» **REQUIREMENT**
Retype, word for word, every line of the records below starting at the one that contains "rw [s.writeNow_direct hs" and ending at the one that contains "have e2 : (Reg.CHT_WP_REP"; include both of those lines and nothing more.

» **PROVIDED RECORDS**
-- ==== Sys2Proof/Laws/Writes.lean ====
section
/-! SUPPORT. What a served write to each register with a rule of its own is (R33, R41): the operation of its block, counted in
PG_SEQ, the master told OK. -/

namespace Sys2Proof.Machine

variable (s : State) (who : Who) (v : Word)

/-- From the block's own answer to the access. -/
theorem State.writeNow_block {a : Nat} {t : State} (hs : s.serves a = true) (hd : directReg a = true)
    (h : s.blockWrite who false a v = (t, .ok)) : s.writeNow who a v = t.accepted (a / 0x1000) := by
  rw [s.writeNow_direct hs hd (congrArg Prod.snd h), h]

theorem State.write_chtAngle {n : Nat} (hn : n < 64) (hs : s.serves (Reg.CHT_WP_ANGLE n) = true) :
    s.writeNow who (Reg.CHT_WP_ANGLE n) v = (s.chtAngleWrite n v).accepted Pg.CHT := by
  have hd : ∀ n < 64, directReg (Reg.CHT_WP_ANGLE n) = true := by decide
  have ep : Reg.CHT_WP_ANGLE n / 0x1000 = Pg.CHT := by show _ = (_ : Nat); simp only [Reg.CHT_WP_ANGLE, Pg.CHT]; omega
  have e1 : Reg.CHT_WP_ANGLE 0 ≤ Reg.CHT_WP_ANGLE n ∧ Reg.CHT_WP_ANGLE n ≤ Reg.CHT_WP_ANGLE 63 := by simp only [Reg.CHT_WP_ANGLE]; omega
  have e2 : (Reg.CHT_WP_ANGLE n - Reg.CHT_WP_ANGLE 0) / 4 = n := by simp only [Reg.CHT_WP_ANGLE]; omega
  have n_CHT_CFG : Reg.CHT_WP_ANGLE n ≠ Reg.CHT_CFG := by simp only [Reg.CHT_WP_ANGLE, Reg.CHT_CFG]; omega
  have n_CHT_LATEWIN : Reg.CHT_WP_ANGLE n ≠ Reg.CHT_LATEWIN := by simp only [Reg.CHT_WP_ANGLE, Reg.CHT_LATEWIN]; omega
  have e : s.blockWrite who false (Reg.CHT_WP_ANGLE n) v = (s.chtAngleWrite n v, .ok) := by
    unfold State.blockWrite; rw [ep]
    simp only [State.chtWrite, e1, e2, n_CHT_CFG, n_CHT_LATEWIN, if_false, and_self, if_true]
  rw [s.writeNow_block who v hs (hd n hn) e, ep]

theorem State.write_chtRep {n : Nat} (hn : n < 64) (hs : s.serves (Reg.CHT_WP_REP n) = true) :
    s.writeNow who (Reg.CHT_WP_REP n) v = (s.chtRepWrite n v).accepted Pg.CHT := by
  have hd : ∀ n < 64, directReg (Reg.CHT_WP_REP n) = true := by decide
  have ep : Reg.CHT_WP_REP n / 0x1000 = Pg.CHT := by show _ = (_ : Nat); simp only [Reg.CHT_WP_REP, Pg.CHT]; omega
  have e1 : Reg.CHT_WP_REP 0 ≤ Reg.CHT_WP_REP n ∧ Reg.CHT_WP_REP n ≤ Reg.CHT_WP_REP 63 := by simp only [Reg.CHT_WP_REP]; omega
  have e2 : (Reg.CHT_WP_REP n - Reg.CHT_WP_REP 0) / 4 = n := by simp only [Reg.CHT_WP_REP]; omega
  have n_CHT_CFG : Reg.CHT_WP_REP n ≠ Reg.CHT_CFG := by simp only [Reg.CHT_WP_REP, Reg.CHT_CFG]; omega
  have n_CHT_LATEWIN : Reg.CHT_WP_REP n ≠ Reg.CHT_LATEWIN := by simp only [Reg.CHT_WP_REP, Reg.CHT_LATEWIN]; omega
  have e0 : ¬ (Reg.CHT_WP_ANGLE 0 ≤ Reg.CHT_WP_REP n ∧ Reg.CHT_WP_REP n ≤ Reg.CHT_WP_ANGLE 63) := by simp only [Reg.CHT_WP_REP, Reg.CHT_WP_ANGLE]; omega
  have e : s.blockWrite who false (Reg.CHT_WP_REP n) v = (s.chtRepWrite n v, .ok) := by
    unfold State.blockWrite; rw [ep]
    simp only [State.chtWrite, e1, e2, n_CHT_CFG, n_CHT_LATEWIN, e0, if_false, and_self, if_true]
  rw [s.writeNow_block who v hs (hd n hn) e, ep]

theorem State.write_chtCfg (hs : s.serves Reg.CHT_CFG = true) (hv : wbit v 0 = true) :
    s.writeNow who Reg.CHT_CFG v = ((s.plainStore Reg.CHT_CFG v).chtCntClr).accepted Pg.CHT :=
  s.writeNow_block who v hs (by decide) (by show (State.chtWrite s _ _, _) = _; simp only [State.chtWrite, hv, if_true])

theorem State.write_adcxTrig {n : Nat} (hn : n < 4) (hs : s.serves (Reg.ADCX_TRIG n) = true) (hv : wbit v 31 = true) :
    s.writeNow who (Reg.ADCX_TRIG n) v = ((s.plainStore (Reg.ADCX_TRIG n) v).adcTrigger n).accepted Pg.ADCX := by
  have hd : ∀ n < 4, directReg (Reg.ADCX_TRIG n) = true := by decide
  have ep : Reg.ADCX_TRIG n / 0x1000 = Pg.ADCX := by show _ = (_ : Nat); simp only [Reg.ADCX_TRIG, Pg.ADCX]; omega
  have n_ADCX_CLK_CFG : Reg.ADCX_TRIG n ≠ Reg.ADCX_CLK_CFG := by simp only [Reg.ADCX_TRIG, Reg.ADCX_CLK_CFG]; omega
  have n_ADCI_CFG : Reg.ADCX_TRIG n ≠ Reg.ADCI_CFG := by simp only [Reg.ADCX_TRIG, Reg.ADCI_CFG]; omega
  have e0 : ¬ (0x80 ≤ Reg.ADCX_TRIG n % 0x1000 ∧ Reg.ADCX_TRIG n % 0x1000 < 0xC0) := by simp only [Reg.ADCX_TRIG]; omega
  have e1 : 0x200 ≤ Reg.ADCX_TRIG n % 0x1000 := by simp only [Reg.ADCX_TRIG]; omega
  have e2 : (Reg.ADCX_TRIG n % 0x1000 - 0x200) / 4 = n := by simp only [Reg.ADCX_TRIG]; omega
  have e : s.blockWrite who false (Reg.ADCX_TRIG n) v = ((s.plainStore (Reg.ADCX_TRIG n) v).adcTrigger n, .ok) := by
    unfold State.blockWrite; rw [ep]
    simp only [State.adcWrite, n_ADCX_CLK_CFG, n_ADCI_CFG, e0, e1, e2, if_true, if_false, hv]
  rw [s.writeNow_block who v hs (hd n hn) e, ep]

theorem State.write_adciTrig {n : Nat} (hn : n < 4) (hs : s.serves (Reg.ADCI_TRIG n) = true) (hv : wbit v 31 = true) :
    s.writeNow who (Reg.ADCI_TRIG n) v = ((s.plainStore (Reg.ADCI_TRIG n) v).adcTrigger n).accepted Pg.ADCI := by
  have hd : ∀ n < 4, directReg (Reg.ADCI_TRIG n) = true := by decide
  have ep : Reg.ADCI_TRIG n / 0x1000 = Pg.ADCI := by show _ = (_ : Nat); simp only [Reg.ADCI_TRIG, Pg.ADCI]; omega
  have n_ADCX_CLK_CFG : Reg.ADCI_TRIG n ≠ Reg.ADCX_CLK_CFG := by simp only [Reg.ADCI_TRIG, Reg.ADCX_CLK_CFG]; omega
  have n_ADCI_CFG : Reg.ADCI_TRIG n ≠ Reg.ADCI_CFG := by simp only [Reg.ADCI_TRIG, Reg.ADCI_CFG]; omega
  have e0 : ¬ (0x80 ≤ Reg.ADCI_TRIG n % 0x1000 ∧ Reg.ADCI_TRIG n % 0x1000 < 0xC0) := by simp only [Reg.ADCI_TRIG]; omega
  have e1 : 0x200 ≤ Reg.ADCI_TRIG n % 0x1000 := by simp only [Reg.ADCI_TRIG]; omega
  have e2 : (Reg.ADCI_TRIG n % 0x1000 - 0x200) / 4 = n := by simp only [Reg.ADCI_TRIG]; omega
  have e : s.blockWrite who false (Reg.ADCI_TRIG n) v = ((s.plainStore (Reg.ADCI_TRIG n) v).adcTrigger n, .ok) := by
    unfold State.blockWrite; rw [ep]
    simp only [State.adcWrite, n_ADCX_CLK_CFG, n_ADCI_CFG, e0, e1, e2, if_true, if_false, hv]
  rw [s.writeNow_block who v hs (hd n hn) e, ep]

» **WORKED SOLUTION**
  rw [s.writeNow_direct hs hd (congrArg Prod.snd h), h]

theorem State.write_chtAngle {n : Nat} (hn : n < 64) (hs : s.serves (Reg.CHT_WP_ANGLE n) = true) :
    s.writeNow who (Reg.CHT_WP_ANGLE n) v = (s.chtAngleWrite n v).accepted Pg.CHT := by
  have hd : ∀ n < 64, directReg (Reg.CHT_WP_ANGLE n) = true := by decide
  have ep : Reg.CHT_WP_ANGLE n / 0x1000 = Pg.CHT := by show _ = (_ : Nat); simp only [Reg.CHT_WP_ANGLE, Pg.CHT]; omega
  have e1 : Reg.CHT_WP_ANGLE 0 ≤ Reg.CHT_WP_ANGLE n ∧ Reg.CHT_WP_ANGLE n ≤ Reg.CHT_WP_ANGLE 63 := by simp only [Reg.CHT_WP_ANGLE]; omega
  have e2 : (Reg.CHT_WP_ANGLE n - Reg.CHT_WP_ANGLE 0) / 4 = n := by simp only [Reg.CHT_WP_ANGLE]; omega
  have n_CHT_CFG : Reg.CHT_WP_ANGLE n ≠ Reg.CHT_CFG := by simp only [Reg.CHT_WP_ANGLE, Reg.CHT_CFG]; omega
  have n_CHT_LATEWIN : Reg.CHT_WP_ANGLE n ≠ Reg.CHT_LATEWIN := by simp only [Reg.CHT_WP_ANGLE, Reg.CHT_LATEWIN]; omega
  have e : s.blockWrite who false (Reg.CHT_WP_ANGLE n) v = (s.chtAngleWrite n v, .ok) := by
    unfold State.blockWrite; rw [ep]
    simp only [State.chtWrite, e1, e2, n_CHT_CFG, n_CHT_LATEWIN, if_false, and_self, if_true]
  rw [s.writeNow_block who v hs (hd n hn) e, ep]

theorem State.write_chtRep {n : Nat} (hn : n < 64) (hs : s.serves (Reg.CHT_WP_REP n) = true) :
    s.writeNow who (Reg.CHT_WP_REP n) v = (s.chtRepWrite n v).accepted Pg.CHT := by
  have hd : ∀ n < 64, directReg (Reg.CHT_WP_REP n) = true := by decide
  have ep : Reg.CHT_WP_REP n / 0x1000 = Pg.CHT := by show _ = (_ : Nat); simp only [Reg.CHT_WP_REP, Pg.CHT]; omega
  have e1 : Reg.CHT_WP_REP 0 ≤ Reg.CHT_WP_REP n ∧ Reg.CHT_WP_REP n ≤ Reg.CHT_WP_REP 63 := by simp only [Reg.CHT_WP_REP]; omega
  have e2 : (Reg.CHT_WP_REP n - Reg.CHT_WP_REP 0) / 4 = n := by simp only [Reg.CHT_WP_REP]; omega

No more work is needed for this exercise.